I don't think they wanted to flex muscle over Apple, I think they were trying to build case law for situations like this. Also breaking into a phone with an exploit like this is expensive and if they have an exploit, they might not want to publish that they have it in the future so having the backdoor provides deniability even if it's fundamentally dumb.
/puts on tinfoil hat
There is also the other option which is that trust in American tech companies has been sketchy at best following the NSA leaks and this was a chance for the Obama administration to allow companies to reestablish some legitimacy when it came to security by making the US government look evil but having the corporations 'prove' that they are not backdoored by the NSA. They can still break in the covert way, but it makes it look tech companies are not as compromised as the NSA leaks would suggest.

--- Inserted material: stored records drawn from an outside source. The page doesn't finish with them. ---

/-- STEP_ARRIVED_SEND (R414): ARRIVED goes to the root, with how many pieces of the step the device has sent to each target (log 97), or LOST
where a target cannot be reached. -/
def execStepArrivedSend (s : State) : Out :=
  .next (match s.pod with
    | none => s
    | some p =>
      let n := s.step.stepno
      let (arr, part) := s.partsArrived p
      if s.step.left || s.step.reported.isSome || s.step.applying.isSome || !arr then s
      else if s.allAcked n then
        let s := { s with netOut := s.netOut ++ [Packet.arrived n part s.seqNos] }
        ({ s with step := { s.step with reported := some n } }).nextStep
      else if s.lostTarget p then { s with netOut := s.netOut ++ [Packet.lost n] }
      else s)

/-- NO_ROUTE_TIMEOUT (R423): no route to a member for longer than STEPTO. -/
def execNoRouteTimeout (dst : BitVec 16) (s : State) : Out :=
  .next (match s.pod, s.noRoute.find dst.toNat with
    | some p, some t =>
      if t + s.usec p.stepto < s.clock 0 ∧ !s.step.left then
        { s with netOut := s.netOut ++ [Packet.lost s.step.stepno] }
      else s
    | _, _ => s)

/-- STEP_OPEN_RECEIVE (R408): the root sends it once, and it may overtake the outcome of the step before, and the OPEN of that step. -/
def execStepOpenReceive (step : BitVec 64) (s : State) : Out :=
  .next (if s.pod.isSome ∧ s.step.stepno.toNat ≤ step.toNat then { s with step := { s.step with openFor := s.step.openFor.filter (· != step) ++ [step] } } else s)

/-- A launch's STEP_ABORT, or the step's end without one (R417). -/
def State.stepPcs (s : State) (abort : Bool) : State :=
  { s with launches := s.launches.update fun _ (l : Launch) => match l.stepPc with
    | none => l
    | some (pc, id) =>
      let l := { l with stepPc := none }
      if abort && l.status == .ready then
        { l with nfault := l.nfault + 1, first := if l.first.isNone then some ⟨Code.stepAbort, pc, id⟩ else l.first }
      else l }

/-- Acknowledge an outcome to the root (R415). -/
def State.ackOutcome (s : State) (n : Word) : State := { s with netOut := s.netOut ++ [Packet.outcomeAck n] }

/-- STEP_COMMIT (R416): the apply phase begins, and the step's spilled pieces travel (R412). With it comes how many pieces each source has sent
this device in the step, as their ARRIVED told the root (log 97). -/
def execStepCommit (msg : Commit) (s : State) : Out :=
  let step := msg.step
  .next (match s.pod with
    | none => s
    | some p =>
      if s.step.left then s
      else if s.hasOutcome step || s.step.applying == some step then s.ackOutcome step
      else if s.step.reported ≠ some step then s
      else
        let out := s.sent.filter fun r => r.spilled && r.piece.step == step
        let s := { s with
          sent := s.sent.map fun (r : Sent) => if r.spilled && r.piece.step == step then
            { r with acked := false, deadline := s.clock 0 + s.usec p.retx } else r
          netOut := s.netOut ++ out.map fun (r : Sent) => Packet.piece r.piece }
        ({ s with step := { s.step with reported := none, applying := some step, written := false, fired := [], due := msg.due, applied := step + 1 } }.sendHeld.stepPcs
          false).ackOutcome step)

/-- Drop what the device holds of a step as source: unanswered pieces of waves are reported (R417). -/
def State.abortSent (s : State) (n : Word) : State :=
  let lost := s.sent.filter fun r => r.piece.step == n
  let s := { s with sent := s.sent.filter fun r => r.piece.step != n }
  let open_ := lost.filter fun r => !r.acked
  let s := open_.foldl (fun (s : State) r => s.settlePiece r false) s
  let first := open_.foldl (fun (l : List Sent) r => if l.any fun q => q.op == r.op && q.cmd == r.cmd then l else l ++ [r]) []
  first.foldl (fun (s : State) r => if r.col then s else s.impFault r.wave r.waveid r.gang Code.stepAbort r.pc) s

/-- The bank of a step is freed. -/
def State.freeBank (s : State) (n : Word) : State :=
  { s with
    staged := s.staged.filter fun g => g.piece.step != n
    early := s.early.filter fun p => p.piece.step != n }

/-- The arrivals that participants made for a step are dropped (R417). -/
def State.dropArrivals (s : State) (n : Word) : State :=
  { s with waves := s.waves.update fun _ (w : Wave) => { w with stepArr := match w.stepArr with
      | some (c, m) => some (if c = some n then none else c, m)
      | none => none } }

/-- STEP_ABORT (R417). -/
def execStepAbort (step : BitVec 64) (s : State) : Out :=
  .next (if s.pod.isNone || s.step.left then s
    else if s.hasOutcome step then s.ackOutcome step
    else if s.step.reported ≠ some step ∧ s.step.stepno ≠ step then s
    else
      let s := ((s.freeBank step).abortSent step).stepPcs true
      let s := if s.step.reported = some step then { s with step := { s.step with reported := none } }.sendHeld
        else (s.dropArrivals step).nextStep
      let s := { s with step := { s.step with applied := step + 1, outcomes := s.step.outcomes ++ [(step, StepOut.abort, false)] } }
      ((s.raise evStepAbort).ackOutcome step).serveHeld)

/-! ### The apply (R416, R420 to R422) -/

/-- Apply the overlay's bytes of one 8-byte word at its home slice, as a store; in a failing line they are parked under service while there is
room, and else the line is marked and recorded as for a flush (R228, R416, R465). -/
def State.applyWord (s : State) (fired : List Nat) (word : Nat) (bs : List (Nat × Byte)) : State × List Nat :=
  match s.bad.find (lineOf word) with
  | some _ =>
    if s.hr.service ≠ 0 ∧ s.parkedAt word < 64 then ({ s with applyQ := s.applyQ ++ [(s.tick, word, bs)] }.raise evFaultq, fired)
    else ({ s with bad := s.bad.set (lineOf word) Code.poison }.memErr (128 * lineOf word), fired)
  | none =>
    let s := s.clean (lineOf word)
    if s.noSlot word (s.isExpz word) then (s, fired)
    else
      let s := s.soil (lineOf word) (s.isExpz word)
      let (s, fired) := ({ s with mem := bs.foldl (fun m (b : Nat × Byte) => Memory.set m b.1 b.2) s.mem }).applied fired word
      (s.disturb none word, fired)

/-- Apply pieces, in order, to memory: one write for the watchpoints (R335). -/
def State.applyPieces (s : State) (drop : List Nat) (gs : List Staged) : State :=
  let s := (dedup (gs.flatMap fun g => g.piece.bytes.map fun b => lineOf b.1)).foldl (fun (s : State) l => s.clean l) s
  let o := gs.foldl (overPiece s.mem drop) []
  let (s, fired) := (dedup (o.map fun b => b.1 / 8)).foldl (fun (x : State × List Nat) w =>
    x.1.applyWord x.2 (8 * w) (o.filter fun b => b.1 / 8 == w)) (s, s.step.fired)
  { s with step := { s.step with fired := fired } }

/-- The bytes of a step that name an arrival entry come to it: added, held for a saved gang, or dropped (R422). -/
def State.arrive422 (s : State) (e n : Nat) : State :=
  let drop : State := { s with hr := { s.hr with arrdrop := s.hr.arrdrop + 1 } }
  if n = 0 then s
  else match s.arrivals.find e with
    | none => drop
    | some a => match (s.gang a.gang).status with
      | .retired => drop
      | .saved => { s with arrivals := s.arrivals.set e { a with held := a.held + BitVec.ofNat 64 n } }
      | _ => s.addArrival a n

/-- Applied bytes of a step that name entry `e`: bytes that EXCLUSIVE dropped do not count. -/
def namedBytes (gs : List Staged) (drop : List Nat) (e : Nat) : Nat :=
  gs.foldl (fun n g => if g.piece.entry.map BitVec.toNat == some e then
    n + (g.piece.bytes.filter fun b => !(g.rule == 6 && drop.contains b.1)).length else n) 0

/-- Write the conflict log, one entry per 64-byte block (R421). -/
def State.logConflicts (s : State) (p : Pod) (n : Word) (gs : List Staged) (drop : List Nat) : State :=
  (dedup (drop.map (· / 64))).foldl (fun (s : State) blk =>
    let srcs := dedup ((gs.filter fun g => g.rule == 6 && g.piece.bytes.any fun b => b.1 / 64 == blk && drop.contains b.1).map fun g => g.piece.src.toNat)
    let s := s.raise evStepConf
    if s.hr.clogn.toNat < p.clogsz then
      let at_ := p.clog + 16 * s.hr.clogn.toNat
      let s := s.physPut at_ (toBytes 8 (64 * blk) ++ toBytes 4 n.toNat ++ toBytes 2 (nth 0 srcs 0) ++ toBytes 2 (nth 0 srcs 1))
      { s with hr := { s.hr with clogn := s.hr.clogn + 1 } }
    else { s with hr := { s.hr with cloglost := s.hr.cloglost + 1 } }) s

/-- The pieces of a step in the order in which they are applied, and the bytes that EXCLUSIVE drops. -/
def State.bankOf (s : State) (n : Word) : List Staged × List Nat :=
  let gs := inOrder (s.staged.filter fun g => g.piece.step == n)
  (gs, conflicts gs)

/-- Add the applied bytes of pieces to the arrival words they name. -/
def State.addNamed (s : State) (drop : List Nat) (gs : List Staged) : State :=
  (dedup (gs.filterMap fun g => g.piece.entry.map BitVec.toNat)).foldl (fun (s : State) e => s.arrive422 e (namedBytes gs drop e)) s

/-- Send the elements of a step to their home slices. -/
def State.applyBank (s : State) (n : Word) : State :=
  let (gs, drop) := s.bankOf n
  let s := s.applyPieces drop gs
  { s with step := { s.step with written := true } }

/-- Every element is performed: the arrival words, the conflict log, and the bank. -/
def State.eclose (s : State) (p : Pod) (n : Word) : State :=
  let (gs, drop) := s.bankOf n
  ((s.addNamed drop gs).logConflicts p n gs drop).freeBank n

/-- Every piece of a step that a source has sent this device is in (R412; log 97). -/
def State.allCome (s : State) (n : Word) : Bool :=
  s.step.due.all fun d => decide (d.2 ≤ s.recvNo.get 0 (recvKey (BitVec.ofNat 16 d.1) n))

/-- STEP_APPLY_COMPLETE: the pieces of the step are applied once they are all in, spilled ones included; once every element is performed, none
of them parked any more, the waits for the step end. How the device learns how many pieces are still to come the manual does not say
(log 97). -/
def execStepApplyComplete (s : State) : Out :=
  .next (match s.pod, s.step.applying with
    | some p, some n =>
      if !s.allAcked n || !s.allCome n then s
      else
        let s := if s.step.written then s else s.applyBank n
        if !s.applyQ.isEmpty then s
        else
          let conflict := !(s.bankOf n).2.isEmpty
          let s := s.eclose p n
          ({ s with step := { s.step with
              applying := none, written := false, fired := [], due := [], outcomes := s.step.outcomes ++ [(n, StepOut.commit, conflict)] } }).serveHeld
    | _, _ => s)

/-! ### Arrival of pieces (R403, R404, R412, R418) -/

/-- Take a piece that is next in its source order: stage it, or deny it. -/
def State.takePiece (s : State) (e : Early) : State :=
  let p := e.piece
  let key := recvKey p.src p.step
  let s := { s with recvNo := s.recvNo.set key p.seqNo }
  match e.rule with
  | none => { s with refused := s.refused ++ [(key, p.seqNo)] }.ackPiece p true
  | some r => (s.stage p r).ackPiece p false

/-- Take the pieces that have come and are in order. -/
def State.takeEarly : (fuel : Nat) → State → State
  | 0, s => s
  | n + 1, s => match s.early.find? fun e => s.nextNo e.piece == e.piece.seqNo with
    | none => s
    | some e => State.takeEarly n (({ s with early := s.early.filter fun q => q != e }).takePiece e)

/-- PIECE_ARRIVE (R403, R404, R418): a piece is checked when it arrives, and staged in source order; one that was taken before is
answered again and not staged twice; one of an aborted step is discarded, and so is one that its source has not counted (log 97). -/
def execPieceArrive (piece : Piece) (s : State) : Out :=
  let aborted := s.step.outcomes.any fun o => o.1 == piece.step && o.2.1 == .abort
  .next (if piece.dst ≠ s.devid then s
    else if !s.knows piece.src then s.ackPiece piece true
    else if aborted then s
    else if piece.seqNo < s.nextNo piece then s.ackPiece piece (s.refused.contains (recvKey piece.src piece.step, piece.seqNo))
    else if s.isApplied piece.step then s
    else if s.early.any fun e => e.piece.src == piece.src && e.piece.step == piece.step && e.piece.seqNo == piece.seqNo then s
    else
      let s := { s with early := s.early ++ [Early.mk piece (s.writeRule piece)] }
      (s.takeEarly s.early.length).serveHeld)

/-! ### The root (R408, R415) -/

/-- What the root holds for a step. -/
def State.rootFor (s : State) (n : Word) : RootStep :=
  (s.root.find? fun r => r.step == n).getD ⟨n, [], [], false, none, false, none, []⟩

/-- Keep what the root holds for a step. -/
def State.putRoot (s : State) (r : RootStep) : State := { s with root := (s.root.filter fun x => x.step != r.step) ++ [r] }

/-- The device is the root of its pod. -/
def State.rootPod (s : State) : Option Pod := match s.pod with
  | some p => if p.root = s.devid then some p else none
  | none => none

they might also used the whole stunt as a way to inform the public that they have the capability so that next time around at the interview goes "look kid, we do have the capability to unlock the phone, but it's costly, nasty, annoying for everyone involved and will put your refusal in a very very bad light in front of the judge and jury, why you don't just give the code and we tell the judge you cooperated?"
To be frank, the whole concept of "plea bargaining" in US law is a vulnerability, broadening the attack surface for many otherwise less harmful vulnerabilities.
Hadn't thought about it like that. Interesting. Was too late to edit when I saw your comment. Unrelated: Most interesting thing to me, of this nature(was from the snowden leaks) is known as 'RAGEMASTER;' an RF retro-reflector built into a vga cable(deployed by intercepted packages between computer supplier and target I believe) which allows NSA to observe the contents of a vga signal remotely, using radar, and subsequent re-modulation and sync of the signal.. Totally bizarre.
Also just because some information got leaked, doesn't mean that there aren't more units / projects at the CIA where maybe the more skilled people are working and where the "good" attacks don't get leaked.
This looks to be the kind of stuff for the day in, day out operations.